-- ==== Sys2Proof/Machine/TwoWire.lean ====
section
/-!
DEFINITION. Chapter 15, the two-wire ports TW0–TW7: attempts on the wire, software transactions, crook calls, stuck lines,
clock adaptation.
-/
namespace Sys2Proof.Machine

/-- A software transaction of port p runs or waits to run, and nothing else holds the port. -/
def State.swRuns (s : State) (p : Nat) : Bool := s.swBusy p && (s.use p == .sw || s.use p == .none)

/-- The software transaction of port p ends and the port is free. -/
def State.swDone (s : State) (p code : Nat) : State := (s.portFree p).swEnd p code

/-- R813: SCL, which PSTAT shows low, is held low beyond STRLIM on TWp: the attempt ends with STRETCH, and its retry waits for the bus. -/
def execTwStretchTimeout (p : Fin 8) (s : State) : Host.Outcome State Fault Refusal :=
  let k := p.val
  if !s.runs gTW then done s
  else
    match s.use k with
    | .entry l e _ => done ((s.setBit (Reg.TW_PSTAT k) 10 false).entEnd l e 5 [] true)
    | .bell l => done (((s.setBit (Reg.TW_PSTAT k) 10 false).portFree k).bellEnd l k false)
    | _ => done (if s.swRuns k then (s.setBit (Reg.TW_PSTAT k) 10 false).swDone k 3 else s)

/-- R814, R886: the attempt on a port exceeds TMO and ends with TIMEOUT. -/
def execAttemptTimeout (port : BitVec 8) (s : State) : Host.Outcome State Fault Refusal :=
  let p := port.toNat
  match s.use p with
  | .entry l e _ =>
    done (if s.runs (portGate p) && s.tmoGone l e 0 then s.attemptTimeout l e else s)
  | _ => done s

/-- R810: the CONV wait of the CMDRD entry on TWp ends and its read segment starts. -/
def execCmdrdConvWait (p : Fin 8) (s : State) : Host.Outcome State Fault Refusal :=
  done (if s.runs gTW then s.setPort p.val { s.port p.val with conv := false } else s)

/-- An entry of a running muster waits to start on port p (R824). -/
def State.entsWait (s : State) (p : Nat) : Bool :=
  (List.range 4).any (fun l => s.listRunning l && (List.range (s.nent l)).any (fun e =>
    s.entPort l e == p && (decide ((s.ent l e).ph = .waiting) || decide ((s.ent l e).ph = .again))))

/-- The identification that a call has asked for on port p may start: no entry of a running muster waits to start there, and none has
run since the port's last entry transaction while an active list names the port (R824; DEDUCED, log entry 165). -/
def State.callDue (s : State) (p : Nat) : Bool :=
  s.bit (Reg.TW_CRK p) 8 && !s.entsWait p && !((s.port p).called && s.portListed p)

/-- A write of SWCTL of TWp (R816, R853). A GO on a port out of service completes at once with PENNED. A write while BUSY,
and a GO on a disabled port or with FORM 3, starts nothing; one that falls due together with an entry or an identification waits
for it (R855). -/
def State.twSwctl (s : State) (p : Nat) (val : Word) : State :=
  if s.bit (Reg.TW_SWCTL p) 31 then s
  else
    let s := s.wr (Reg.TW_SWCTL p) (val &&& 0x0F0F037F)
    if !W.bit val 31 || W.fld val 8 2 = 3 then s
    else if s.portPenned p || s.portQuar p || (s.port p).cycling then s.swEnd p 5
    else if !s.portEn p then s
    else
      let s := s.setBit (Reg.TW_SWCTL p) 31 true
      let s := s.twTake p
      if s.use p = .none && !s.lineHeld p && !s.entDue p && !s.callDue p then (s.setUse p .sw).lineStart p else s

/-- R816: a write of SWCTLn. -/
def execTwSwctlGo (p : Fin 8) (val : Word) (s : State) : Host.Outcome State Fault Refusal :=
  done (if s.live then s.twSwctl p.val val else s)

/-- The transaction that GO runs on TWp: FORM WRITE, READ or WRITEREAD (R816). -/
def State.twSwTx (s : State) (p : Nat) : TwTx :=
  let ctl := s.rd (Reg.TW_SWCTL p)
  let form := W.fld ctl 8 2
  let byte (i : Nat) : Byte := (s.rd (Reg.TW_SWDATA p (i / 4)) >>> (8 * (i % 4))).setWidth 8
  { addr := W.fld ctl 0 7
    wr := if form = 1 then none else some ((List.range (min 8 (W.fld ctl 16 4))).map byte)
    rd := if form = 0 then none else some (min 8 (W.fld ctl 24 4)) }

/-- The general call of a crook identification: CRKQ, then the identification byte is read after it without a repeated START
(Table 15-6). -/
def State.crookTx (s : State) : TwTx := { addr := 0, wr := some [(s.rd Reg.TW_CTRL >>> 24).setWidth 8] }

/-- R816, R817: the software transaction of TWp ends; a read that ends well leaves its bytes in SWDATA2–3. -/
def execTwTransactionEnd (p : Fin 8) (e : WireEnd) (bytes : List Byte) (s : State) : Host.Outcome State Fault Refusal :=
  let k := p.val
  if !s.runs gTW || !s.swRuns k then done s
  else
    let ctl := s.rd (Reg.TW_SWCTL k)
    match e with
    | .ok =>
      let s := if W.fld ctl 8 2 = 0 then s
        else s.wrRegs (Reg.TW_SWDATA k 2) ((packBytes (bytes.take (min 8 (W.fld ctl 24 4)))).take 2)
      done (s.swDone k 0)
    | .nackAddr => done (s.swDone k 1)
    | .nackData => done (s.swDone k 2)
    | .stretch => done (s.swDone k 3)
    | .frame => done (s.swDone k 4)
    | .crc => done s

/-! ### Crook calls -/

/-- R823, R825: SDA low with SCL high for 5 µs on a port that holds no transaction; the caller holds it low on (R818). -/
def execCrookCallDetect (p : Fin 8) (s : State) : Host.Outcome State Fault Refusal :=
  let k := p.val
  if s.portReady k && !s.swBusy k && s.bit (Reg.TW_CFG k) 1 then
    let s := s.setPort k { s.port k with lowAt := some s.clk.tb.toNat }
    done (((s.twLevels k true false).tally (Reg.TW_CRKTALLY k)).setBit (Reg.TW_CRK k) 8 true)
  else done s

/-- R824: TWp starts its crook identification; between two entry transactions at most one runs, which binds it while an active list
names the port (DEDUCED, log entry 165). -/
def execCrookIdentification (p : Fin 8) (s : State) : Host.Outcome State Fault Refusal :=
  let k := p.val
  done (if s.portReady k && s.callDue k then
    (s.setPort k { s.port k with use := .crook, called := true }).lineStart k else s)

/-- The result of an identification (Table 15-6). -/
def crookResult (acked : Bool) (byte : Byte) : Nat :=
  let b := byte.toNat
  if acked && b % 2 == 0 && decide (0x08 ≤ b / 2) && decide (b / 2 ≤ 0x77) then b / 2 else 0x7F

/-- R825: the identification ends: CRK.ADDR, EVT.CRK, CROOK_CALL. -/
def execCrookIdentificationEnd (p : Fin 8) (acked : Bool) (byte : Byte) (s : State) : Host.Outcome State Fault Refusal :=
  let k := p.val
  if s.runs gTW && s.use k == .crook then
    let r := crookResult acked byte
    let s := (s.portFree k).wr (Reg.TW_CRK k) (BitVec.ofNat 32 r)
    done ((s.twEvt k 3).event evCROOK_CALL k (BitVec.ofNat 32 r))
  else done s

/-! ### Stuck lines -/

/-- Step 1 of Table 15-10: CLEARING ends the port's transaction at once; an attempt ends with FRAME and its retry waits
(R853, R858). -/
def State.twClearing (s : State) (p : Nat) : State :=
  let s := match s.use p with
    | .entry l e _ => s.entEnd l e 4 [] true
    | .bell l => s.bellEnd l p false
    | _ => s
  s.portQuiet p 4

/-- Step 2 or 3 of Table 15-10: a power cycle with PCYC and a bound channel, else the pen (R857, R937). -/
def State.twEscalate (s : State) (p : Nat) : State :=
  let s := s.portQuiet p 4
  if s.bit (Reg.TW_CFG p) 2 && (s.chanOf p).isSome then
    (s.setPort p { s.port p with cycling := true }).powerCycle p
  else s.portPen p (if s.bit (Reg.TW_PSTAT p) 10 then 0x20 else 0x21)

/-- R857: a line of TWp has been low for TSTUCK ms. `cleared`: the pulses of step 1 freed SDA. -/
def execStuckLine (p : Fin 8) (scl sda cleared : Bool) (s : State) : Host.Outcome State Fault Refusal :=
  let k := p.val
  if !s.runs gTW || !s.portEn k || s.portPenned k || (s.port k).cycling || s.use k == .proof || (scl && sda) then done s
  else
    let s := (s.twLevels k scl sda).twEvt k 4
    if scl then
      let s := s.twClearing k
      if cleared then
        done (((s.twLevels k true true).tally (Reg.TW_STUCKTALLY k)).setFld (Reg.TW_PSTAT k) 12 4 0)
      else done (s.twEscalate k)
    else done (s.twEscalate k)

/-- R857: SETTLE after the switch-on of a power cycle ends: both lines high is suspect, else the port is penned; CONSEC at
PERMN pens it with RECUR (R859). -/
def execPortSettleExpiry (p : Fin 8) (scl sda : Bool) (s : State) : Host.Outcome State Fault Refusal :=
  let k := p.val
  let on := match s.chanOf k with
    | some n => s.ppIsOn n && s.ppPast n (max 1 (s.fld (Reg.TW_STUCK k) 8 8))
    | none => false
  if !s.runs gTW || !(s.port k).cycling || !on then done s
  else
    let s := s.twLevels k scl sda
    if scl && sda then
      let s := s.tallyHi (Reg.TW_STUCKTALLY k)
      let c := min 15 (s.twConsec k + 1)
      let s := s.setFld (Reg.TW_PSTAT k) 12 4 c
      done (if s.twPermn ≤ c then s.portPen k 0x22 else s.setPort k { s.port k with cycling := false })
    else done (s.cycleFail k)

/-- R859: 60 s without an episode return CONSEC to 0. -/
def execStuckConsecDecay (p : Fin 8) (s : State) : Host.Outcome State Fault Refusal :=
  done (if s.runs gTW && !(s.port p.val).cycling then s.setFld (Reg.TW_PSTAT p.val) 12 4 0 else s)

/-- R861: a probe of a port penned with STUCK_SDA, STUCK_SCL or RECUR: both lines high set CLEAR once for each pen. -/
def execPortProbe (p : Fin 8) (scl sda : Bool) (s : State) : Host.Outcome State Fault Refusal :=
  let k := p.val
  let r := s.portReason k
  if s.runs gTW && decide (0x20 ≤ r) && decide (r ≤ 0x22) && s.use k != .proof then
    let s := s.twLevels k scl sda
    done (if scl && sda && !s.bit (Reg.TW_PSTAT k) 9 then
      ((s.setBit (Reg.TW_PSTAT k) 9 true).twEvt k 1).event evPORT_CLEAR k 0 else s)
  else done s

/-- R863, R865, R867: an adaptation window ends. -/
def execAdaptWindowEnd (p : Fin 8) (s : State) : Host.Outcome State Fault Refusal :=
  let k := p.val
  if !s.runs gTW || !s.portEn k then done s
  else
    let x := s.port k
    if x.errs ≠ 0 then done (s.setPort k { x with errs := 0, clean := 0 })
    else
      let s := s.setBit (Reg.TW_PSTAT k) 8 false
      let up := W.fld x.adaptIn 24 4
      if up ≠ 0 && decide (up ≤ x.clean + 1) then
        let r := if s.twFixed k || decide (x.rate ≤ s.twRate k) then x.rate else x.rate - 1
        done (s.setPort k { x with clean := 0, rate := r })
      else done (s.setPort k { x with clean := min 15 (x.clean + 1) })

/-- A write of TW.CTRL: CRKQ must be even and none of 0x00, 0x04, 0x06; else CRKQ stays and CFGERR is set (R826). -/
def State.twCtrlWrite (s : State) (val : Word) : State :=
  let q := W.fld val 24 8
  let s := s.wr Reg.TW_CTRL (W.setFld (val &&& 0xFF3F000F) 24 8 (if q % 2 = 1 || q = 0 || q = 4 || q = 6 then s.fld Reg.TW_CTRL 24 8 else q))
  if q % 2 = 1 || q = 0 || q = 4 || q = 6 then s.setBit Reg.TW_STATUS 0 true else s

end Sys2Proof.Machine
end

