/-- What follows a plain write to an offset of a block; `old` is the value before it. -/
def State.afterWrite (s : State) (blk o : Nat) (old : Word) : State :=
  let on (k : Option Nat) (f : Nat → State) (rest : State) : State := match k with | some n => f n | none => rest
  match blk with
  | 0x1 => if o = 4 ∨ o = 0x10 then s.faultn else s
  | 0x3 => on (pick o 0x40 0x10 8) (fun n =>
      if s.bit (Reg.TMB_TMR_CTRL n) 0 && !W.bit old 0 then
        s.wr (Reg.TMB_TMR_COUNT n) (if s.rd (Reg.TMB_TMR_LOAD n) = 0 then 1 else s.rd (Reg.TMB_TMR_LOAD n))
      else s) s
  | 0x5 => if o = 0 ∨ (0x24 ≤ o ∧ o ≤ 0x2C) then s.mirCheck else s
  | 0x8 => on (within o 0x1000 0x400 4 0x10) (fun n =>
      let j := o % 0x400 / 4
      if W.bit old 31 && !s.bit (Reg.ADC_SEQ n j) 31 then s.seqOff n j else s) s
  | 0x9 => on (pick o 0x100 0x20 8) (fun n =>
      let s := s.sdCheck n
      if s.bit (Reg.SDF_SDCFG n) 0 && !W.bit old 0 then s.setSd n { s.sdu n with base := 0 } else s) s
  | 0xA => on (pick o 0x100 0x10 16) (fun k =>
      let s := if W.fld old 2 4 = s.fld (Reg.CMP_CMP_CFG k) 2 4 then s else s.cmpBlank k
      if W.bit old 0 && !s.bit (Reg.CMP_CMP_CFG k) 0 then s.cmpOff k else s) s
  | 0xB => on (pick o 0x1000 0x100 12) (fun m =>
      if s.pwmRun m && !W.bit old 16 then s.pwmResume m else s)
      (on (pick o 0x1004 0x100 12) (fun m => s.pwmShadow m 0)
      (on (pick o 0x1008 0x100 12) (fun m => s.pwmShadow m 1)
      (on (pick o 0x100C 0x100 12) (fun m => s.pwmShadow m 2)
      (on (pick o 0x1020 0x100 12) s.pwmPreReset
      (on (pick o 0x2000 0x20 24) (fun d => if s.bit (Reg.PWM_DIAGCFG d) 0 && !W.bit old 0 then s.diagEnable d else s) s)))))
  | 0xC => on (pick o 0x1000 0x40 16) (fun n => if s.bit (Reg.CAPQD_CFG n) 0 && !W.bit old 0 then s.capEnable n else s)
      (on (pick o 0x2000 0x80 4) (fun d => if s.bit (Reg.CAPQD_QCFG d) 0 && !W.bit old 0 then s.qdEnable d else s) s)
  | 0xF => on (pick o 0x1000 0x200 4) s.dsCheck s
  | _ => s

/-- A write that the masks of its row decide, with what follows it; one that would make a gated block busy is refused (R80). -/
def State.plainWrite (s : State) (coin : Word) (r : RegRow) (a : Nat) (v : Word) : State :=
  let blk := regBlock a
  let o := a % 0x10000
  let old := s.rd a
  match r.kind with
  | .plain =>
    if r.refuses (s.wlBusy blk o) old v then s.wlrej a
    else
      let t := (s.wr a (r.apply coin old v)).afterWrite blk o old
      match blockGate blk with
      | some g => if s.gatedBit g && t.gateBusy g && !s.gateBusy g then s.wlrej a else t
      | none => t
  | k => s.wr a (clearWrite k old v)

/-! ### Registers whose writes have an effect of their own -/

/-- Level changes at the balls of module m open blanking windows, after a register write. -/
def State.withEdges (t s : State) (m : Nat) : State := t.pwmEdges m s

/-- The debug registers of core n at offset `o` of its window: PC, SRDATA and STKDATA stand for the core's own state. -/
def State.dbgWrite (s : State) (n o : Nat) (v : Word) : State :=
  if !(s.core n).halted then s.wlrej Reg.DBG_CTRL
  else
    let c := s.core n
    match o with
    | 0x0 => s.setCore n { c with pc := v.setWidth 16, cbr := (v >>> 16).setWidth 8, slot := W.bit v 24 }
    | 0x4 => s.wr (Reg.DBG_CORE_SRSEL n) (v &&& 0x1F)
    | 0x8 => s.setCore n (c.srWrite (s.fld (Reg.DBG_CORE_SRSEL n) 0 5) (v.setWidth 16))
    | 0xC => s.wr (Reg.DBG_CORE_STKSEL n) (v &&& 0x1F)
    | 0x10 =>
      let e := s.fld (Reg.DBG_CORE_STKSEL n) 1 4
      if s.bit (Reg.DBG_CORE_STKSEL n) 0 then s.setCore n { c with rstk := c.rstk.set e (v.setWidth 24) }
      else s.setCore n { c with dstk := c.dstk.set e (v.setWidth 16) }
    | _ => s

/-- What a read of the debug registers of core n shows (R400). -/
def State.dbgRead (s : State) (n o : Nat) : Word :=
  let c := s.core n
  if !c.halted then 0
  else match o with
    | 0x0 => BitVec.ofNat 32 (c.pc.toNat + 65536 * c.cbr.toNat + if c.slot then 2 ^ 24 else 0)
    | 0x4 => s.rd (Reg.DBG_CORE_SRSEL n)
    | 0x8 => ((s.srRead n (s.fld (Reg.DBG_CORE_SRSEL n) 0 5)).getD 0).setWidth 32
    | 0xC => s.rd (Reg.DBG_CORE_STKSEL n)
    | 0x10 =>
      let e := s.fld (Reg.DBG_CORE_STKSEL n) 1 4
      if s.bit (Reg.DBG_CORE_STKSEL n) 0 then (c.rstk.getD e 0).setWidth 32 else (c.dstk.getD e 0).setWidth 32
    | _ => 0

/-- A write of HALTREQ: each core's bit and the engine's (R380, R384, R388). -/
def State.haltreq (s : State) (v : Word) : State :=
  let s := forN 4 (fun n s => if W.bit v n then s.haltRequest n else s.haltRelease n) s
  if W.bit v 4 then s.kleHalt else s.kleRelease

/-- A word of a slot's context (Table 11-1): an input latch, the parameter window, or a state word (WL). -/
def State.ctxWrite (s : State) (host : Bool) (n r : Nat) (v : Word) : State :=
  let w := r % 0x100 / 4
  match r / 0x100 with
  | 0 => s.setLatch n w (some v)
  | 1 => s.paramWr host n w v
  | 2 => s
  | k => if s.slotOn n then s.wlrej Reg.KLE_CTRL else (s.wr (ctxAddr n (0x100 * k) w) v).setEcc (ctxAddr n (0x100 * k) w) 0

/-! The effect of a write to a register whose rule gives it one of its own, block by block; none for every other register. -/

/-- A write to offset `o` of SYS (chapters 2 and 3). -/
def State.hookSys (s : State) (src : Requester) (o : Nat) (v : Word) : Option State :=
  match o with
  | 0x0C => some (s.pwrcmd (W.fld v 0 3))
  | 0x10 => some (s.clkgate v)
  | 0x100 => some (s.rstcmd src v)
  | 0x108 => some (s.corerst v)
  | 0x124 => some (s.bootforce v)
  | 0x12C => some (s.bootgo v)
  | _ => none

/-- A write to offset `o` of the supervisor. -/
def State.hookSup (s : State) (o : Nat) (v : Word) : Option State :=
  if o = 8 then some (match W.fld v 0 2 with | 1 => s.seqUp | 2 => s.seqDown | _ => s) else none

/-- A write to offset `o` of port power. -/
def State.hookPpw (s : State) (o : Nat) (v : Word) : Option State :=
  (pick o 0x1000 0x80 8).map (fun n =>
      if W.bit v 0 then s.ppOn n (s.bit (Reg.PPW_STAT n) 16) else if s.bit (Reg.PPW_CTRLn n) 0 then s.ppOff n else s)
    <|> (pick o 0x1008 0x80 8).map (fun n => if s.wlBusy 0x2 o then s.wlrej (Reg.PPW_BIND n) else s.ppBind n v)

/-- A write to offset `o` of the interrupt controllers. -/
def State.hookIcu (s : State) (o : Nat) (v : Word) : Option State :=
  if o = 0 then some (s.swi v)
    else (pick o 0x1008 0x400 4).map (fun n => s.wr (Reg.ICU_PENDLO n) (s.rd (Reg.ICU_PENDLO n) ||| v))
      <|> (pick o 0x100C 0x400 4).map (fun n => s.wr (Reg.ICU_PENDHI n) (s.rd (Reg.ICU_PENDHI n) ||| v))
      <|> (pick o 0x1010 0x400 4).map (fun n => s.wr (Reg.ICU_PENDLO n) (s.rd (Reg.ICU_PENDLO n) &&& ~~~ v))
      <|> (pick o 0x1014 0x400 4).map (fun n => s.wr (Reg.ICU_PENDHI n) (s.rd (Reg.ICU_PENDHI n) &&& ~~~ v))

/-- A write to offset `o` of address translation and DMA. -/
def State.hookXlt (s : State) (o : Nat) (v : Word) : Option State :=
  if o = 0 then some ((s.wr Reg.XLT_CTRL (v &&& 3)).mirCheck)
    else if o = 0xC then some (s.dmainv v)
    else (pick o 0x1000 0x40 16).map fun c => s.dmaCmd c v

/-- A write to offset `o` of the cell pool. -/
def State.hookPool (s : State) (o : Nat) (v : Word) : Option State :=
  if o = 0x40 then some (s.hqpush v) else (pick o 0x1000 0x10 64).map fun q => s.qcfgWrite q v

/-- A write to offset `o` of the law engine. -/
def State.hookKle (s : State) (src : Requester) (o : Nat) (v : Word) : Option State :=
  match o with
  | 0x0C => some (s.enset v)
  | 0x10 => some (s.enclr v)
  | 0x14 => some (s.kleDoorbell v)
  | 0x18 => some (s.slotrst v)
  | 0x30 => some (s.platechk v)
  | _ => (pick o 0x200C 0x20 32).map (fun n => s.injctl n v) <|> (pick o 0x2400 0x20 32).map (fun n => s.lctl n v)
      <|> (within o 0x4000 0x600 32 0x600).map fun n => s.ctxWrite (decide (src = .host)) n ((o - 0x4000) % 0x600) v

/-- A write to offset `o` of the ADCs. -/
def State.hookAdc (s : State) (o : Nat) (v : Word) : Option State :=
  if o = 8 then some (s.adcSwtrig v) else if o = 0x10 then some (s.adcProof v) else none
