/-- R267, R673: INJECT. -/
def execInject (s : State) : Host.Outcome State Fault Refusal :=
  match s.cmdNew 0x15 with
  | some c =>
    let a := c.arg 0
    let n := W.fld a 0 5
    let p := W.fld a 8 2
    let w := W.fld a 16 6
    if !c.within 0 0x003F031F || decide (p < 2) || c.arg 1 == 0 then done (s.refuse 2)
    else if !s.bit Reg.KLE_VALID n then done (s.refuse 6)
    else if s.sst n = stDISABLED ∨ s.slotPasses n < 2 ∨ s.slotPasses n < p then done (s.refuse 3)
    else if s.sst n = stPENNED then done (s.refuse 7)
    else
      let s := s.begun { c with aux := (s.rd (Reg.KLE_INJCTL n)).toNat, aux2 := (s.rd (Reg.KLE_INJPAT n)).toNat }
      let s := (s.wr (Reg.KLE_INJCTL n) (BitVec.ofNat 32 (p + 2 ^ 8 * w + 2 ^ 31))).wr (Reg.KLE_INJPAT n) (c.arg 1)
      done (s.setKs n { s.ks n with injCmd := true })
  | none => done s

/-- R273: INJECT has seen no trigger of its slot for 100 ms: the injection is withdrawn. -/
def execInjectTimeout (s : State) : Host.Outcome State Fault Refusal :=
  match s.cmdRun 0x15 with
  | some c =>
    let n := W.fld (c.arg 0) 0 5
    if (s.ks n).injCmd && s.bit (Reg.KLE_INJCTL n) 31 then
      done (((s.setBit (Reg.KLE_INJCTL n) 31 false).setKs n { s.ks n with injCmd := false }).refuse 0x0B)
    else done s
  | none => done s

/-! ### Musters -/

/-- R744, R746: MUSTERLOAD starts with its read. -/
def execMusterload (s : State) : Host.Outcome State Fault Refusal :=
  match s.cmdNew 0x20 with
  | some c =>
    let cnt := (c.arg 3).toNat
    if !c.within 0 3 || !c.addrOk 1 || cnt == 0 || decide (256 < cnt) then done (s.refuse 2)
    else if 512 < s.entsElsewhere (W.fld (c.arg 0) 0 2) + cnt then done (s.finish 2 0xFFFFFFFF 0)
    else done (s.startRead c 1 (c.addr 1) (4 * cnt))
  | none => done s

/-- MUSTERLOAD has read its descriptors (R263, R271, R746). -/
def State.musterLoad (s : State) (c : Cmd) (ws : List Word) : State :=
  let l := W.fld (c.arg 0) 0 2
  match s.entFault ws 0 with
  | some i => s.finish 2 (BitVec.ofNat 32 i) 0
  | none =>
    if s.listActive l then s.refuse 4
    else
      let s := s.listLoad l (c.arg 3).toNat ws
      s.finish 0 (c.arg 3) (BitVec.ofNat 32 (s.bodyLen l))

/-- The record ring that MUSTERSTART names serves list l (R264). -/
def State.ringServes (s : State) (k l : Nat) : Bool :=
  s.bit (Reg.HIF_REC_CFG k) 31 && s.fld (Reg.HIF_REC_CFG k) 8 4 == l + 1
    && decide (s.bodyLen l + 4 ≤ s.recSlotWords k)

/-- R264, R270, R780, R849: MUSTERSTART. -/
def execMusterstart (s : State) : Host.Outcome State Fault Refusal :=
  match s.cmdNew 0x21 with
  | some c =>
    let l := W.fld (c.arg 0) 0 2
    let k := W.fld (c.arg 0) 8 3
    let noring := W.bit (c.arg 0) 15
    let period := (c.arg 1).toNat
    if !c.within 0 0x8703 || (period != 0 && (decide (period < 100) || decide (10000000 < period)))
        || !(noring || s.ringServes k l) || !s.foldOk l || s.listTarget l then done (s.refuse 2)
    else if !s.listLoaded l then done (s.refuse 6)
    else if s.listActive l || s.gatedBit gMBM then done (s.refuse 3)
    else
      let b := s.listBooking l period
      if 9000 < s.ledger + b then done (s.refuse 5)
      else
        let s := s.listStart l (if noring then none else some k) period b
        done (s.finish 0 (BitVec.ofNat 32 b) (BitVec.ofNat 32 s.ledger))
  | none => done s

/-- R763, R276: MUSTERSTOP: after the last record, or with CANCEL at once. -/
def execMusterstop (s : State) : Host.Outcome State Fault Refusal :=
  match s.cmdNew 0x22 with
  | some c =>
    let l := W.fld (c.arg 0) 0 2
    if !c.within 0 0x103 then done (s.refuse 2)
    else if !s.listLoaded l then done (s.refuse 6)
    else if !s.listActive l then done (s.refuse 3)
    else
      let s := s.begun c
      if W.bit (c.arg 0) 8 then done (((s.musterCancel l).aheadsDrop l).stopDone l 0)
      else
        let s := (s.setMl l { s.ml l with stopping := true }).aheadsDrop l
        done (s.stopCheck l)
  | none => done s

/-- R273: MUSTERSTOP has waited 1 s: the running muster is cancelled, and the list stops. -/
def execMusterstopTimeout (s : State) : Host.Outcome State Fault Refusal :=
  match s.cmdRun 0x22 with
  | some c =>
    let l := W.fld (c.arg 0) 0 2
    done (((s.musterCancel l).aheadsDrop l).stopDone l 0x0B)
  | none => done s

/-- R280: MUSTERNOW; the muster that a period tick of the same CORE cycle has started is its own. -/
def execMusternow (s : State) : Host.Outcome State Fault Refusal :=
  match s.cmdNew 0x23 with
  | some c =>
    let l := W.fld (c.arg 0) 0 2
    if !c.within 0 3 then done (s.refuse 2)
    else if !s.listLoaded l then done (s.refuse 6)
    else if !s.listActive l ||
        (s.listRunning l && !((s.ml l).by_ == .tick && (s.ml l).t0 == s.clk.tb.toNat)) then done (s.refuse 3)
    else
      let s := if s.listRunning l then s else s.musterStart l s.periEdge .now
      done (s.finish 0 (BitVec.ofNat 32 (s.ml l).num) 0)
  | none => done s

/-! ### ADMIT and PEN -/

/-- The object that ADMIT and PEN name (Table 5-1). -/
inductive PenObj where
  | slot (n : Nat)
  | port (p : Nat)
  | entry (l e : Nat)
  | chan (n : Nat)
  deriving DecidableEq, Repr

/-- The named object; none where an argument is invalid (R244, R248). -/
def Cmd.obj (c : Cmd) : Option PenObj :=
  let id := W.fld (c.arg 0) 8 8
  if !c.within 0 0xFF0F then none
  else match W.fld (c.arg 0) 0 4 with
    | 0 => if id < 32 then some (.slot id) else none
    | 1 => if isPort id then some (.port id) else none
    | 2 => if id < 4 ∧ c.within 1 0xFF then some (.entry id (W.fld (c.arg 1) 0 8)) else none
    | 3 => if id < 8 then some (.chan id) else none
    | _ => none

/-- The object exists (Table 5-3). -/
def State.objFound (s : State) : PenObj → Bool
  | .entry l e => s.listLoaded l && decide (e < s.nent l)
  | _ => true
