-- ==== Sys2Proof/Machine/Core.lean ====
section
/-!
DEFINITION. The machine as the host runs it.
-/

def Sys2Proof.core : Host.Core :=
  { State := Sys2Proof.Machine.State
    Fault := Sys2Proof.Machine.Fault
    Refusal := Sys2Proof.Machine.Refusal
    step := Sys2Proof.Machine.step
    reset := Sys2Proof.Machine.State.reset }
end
------------------------
- **Exercise instructions**
Within the listing above, give again exactly every line from the line with "done (((s.twLevels k true false).tally" through the line with "done (if s.portReady k && s.callDue k then", both included, and no other line.

- **Task output**
    done (((s.twLevels k true false).tally (Reg.TW_CRKTALLY k)).setBit (Reg.TW_CRK k) 8 true)
  else done s

/-- R824: TWp starts its crook identification; between two entry transactions at most one runs, which binds it while an active list
names the port (DEDUCED, log entry 165). -/
def execCrookIdentification (p : Fin 8) (s : State) : Host.Outcome State Fault Refusal :=
  let k := p.val
  done (if s.portReady k && s.callDue k then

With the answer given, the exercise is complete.